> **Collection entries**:

-- ==== Sys2Proof/WellFormed.lean ====
section
/-! DEFINITION. Well-formed instructions: those whose operands pass the checks of `30_encoding.md` R86 and R94 (3)
for the configuration's `REG_NAMES`. -/

namespace Sys2Proof

/-- A destination is well-formed when it names a register of `REG_NAMES` (R86). -/
def Operand.destOk (cfg : Config) : Operand → Bool
  | .reg k => decide (k < cfg.regNames.length)
  | .imm _ => false
  | .bad _ _ => false

/-- A source is well-formed when it is a literal or names a register of `REG_NAMES` (R77, R94). -/
def Operand.sourceOk (cfg : Config) : Operand → Bool
  | .reg k => decide (k < cfg.regNames.length)
  | .imm _ => true
  | .bad _ _ => false

/-- An instruction is well-formed when its destination and each of its sources are. -/
def WellFormed (cfg : Config) (i : Instr) : Bool :=
  i.dest?.all (Operand.destOk cfg) && i.sources.all (Operand.sourceOk cfg)

/-- An operand fits its nine-byte descriptor (R92): a register position fits the 8-byte payload, and a kind byte
kept as it came is neither IMM nor REG. -/
def Operand.fits : Operand → Bool
  | .reg k => decide (k < 2 ^ 64)
  | .imm _ => true
  | .bad kind _ => decide (kind ≠ 0) && decide (kind ≠ 1)

/-- Every operand of the instruction fits its descriptor (R92). -/
def Instr.fits (i : Instr) : Bool := i.operands.all Operand.fits

end Sys2Proof
end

> **DESCRIPTION OF THE TASK**: The lines you need are those with the word "when"; list them from the entries.

> **SOLUTION TO THE PROBLEM**:
/-- A destination is well-formed when it names a register of `REG_NAMES` (R86). -/
/-- A source is well-formed when it is a literal or names a register of `REG_NAMES` (R77, R94). -/
/-- An instruction is well-formed when its destination and each of its sources are. -/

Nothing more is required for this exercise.